Monday, December 31, 2012

A beautiful person . . .

As promised, I've certainly not posted every day. Today, I am inspired to post and here is the quote I'll refer to:
“Sometimes people are beautiful.
Not in looks.
Not in what they say.
Just in what they are.” - Markus Zusak
Today, the world lost a beautiful person. My uncle, David Moore, passed away quietly after a long, difficult struggle with cancer. The cancer resided in his throat, which silenced this man, who had been a gifted preacher throughout his life. My Uncle Dave, as we called him, was always a quiet inspiration. Soft spoken, except occasionally when addressing his children, Uncle Dave had a subtle way of getting his message across.

If I were to list individuals who have been most instrumental in my spiritual formation, Uncle Dave would be on that list. I can remember spending time in his home during the summers, with my sisters and cousins. On Saturday evenings, we were to be quiet - this was when Uncle Dave would be doing final preparations for his sermon the next day. One evening, we had a particularly difficult time keeping quiet and when Uncle Dave raised his voice, one of my cousins, his daughter, responded "well, Dad, if you wouldn't wait until the last minute to write your sermons . . .", to which he replied, pointing to his temple, "I haven't waited until the last minute, I've had it in here all week."

I'm not sure why that interaction stuck in my head. It is likely something nobody else remembers, but I have used that story many times when teaching Sunday school classes or leading Bible studies. Preparation isn't just about the visible effort. Most of the time, the bulk of work in life is indeed done within the mind.

Uncle Dave was all about being a Christian during the time I knew him. Occasionally in his sermons, he would reveal a different Dave, one who had a bit of a wild side when he first met my grandparents, who would become his in-laws. He was a hard-worker who clearly loved his wife and his children deeply, with a dry sense of humor and a gentle smile. He probably never knew how much he influenced my life or the lives of the many he touched through his ministry and his being.

I'm a better person because I knew him. Rest in peace, Uncle Dave.

Tuesday, December 11, 2012

A new endeavor

My son recently started writing a blog and reading it has reminded me how much that end-of-day reflection can influence the outcomes for the following days. I decided to take on a personal challenge - to write in my blog more often. If you look back through this blog, you'll see how unlikely it is that I will achieve this, but I think I'll at least do it today.

My thought was that I could find inspiration in quotes and expound upon them. My desire would be to leave gems of wisdom for my children, since really nobody reads this blog (except you, Andrea, my friend!). At the same time, though, my hope is that I can turn what has become a new chapter in my life into an introspective period of personal growth.

The quote for today is this:
“Don’t let life discourage you; everyone who got where he is had to begin where he was.” - Richard L. Evans
 
I took a plunge - not the first one I've taken in my life - two months ago when I quit my full-time, fairly secure job in the pursuit of a career I have more control over. I started my own business and now am either at home taking care of home things, at home doing work for clients, or traveling for clients. I've never been one to let fear keep me from pursuing my dreams. Sometimes, this has left me scrambling to fix something I've messed up because of that pursuit, but every single time I have grown from the experience.

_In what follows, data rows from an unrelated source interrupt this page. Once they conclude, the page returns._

theorem State.acceptArrived_held (n : Nat) (fn : Nat) (qid : Nat) (s : State) : (State.acceptArrived n fn qid s).held = s.held := by
  induction n generalizing s fn qid
  · first | rfl | (intro a t h; cases h)
  rename_i n ih
  unfold State.acceptArrived
  repeat' (first | simp only [held_mk, held_fold, implies_true, foldl_held,
                          State.accept_held] | split | exact ih .. | exact (ih ..).trans (by assumption) | refine (ih ..).trans ?_ | with_reducible refine (foldl_held _ _ _ (fun u _ => ?_)).trans ?_)

theorem execSubmissionFetchComplete_held (port tag : Nat) (entries : List Sqe) (s : State)
    : Holds s (execSubmissionFetchComplete port tag entries s) := by
  unfold execSubmissionFetchComplete
  repeat' (first | simp only [held_mk, held_fold, Holds_next, Holds_fault, State.cancel_held, State.acceptArrived_held] | split)

theorem State.grantResource_held (s : State) (res : Nat) : (s.grantResource res).2.held = s.held := by
  unfold State.grantResource
  split
  · rfl
  · split
    · simp only [held_mk, held_fold]
    · simp only [apply_ite State.held, State.qenCnt_held, State.cancel_held, held_mk, held_fold, ite_self]
  · simp only [held_mk, held_fold]

theorem execStitchAgingExpiry_held (stitch : Nat) (s : State) : Holds s (execStitchAgingExpiry stitch s) := by
  unfold execStitchAgingExpiry
  repeat' (first | simp only [held_mk, held_fold, apply_ite State.held, ite_self, State.arm_held,
                          State.qenCnt_held] | split | with_reducible refine onTimer_holds _ _ _ (fun u => ?_) | with_reducible refine (foldl_held _ _ _ (fun u _ => ?_)).trans ?_)

theorem execLevel6Starvation_held (res : Nat) (s : State) : Holds s (execLevel6Starvation res s) := by
  unfold execLevel6Starvation
  repeat' (first | simp only [held_mk, held_fold, Holds_next] | split)

theorem State.settleDeletes_held (s : State) : (State.settleDeletes s).held = s.held := by
  unfold State.settleDeletes
  repeat' (first | simp only [apply_ite State.held, ite_self, State.updFunc_held,
                          State.finish_held] | split | with_reducible refine (foldl_held _ _ _ (fun u _ => ?_)).trans ?_)

theorem execCompletionPost_held (cmd : Nat) (s : State) : Holds s (execCompletionPost cmd s) := by
  unfold execCompletionPost
  repeat' (first | simp only [implies_true, guarded_held, State.post_held, State.settleDeletes_held] | split)

theorem execFlush_held (cmd : Nat) (s : State) : Holds s (execFlush cmd s) := by
  unfold execFlush
  repeat' (first | simp only [apply_ite State.held, ite_self, State.fail_held, State.updCmd_held, State.finish_held,
                          State.qenCnt_held] | split | with_reducible refine onIo_holds _ _ _ _ (fun u => ?_) | with_reducible refine (foldl_held _ _ _ (fun u _ => ?_)).trans ?_)

theorem State.endCommand_held (s : State) (c : Nat) : (State.endCommand s c).held = s.held := by
  unfold State.endCommand
  repeat' (first | simp only [held_mk, held_fold, apply_ite State.held, ite_self, State.dropStitches_held, State.unlock_held, State.qenCnt_held,
                          State.updCmd_held] | split)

I chose this quote because I see life having way too much power over people. In today's instant-gratification atmosphere, people, especially young ones, tend to think they should be able to achieve their end goal first, without having to take the tiny steps that are required to get there.

When they do this, they are cheating themselves. First, it is very unlikely they will reach their end goal if they don't take the right paths to get there. Second, even if they do manage to achieve the end goal, maybe by luck or chance, maybe because of who they know, or because of some cosmic favor, they have missed out on the lessons along the way.

In my life, I have experienced many things that I wish I hadn't - Loss of loved ones, divorce, a child with cancer, personal addictions, personal shortcomings - but each of those events built a little piece of me. The experiences themselves were really a way to get to the end goal, disguised in disappointment, despair, and pain. As I experienced difficulty, my soul was shaped a little more like it needs to be to find and understand happiness. With each trial, both the journey and the closure gave new sight to my vision. If I had not experienced these things, I would not know how precious the good stuff is.

Today, my life is so joy-filled that I wonder sometimes when the next trial is coming. I'm not saying I have no worries. I worry a lot about my children, their emotional and physical health, and I also worry sometimes about my business and whether it will generate enough income to support my share of the family expenses. Yet in the midst of stressers such as these, nothing I encounter today is as bad as what I've already been through. Further, I know that if some huge catastrophe came along tomorrow, I will make it through, and I will find another piece of meaning in my life.

The first step to achieving whatever it is you want in life is to start where you are. Whatever life has dealt you thus far is in the past. Whatever life is about to toss your way is in the future. The only time that we have control over is this moment.

Begin where you are, remember where you've been, move towards where you want to be. And grow.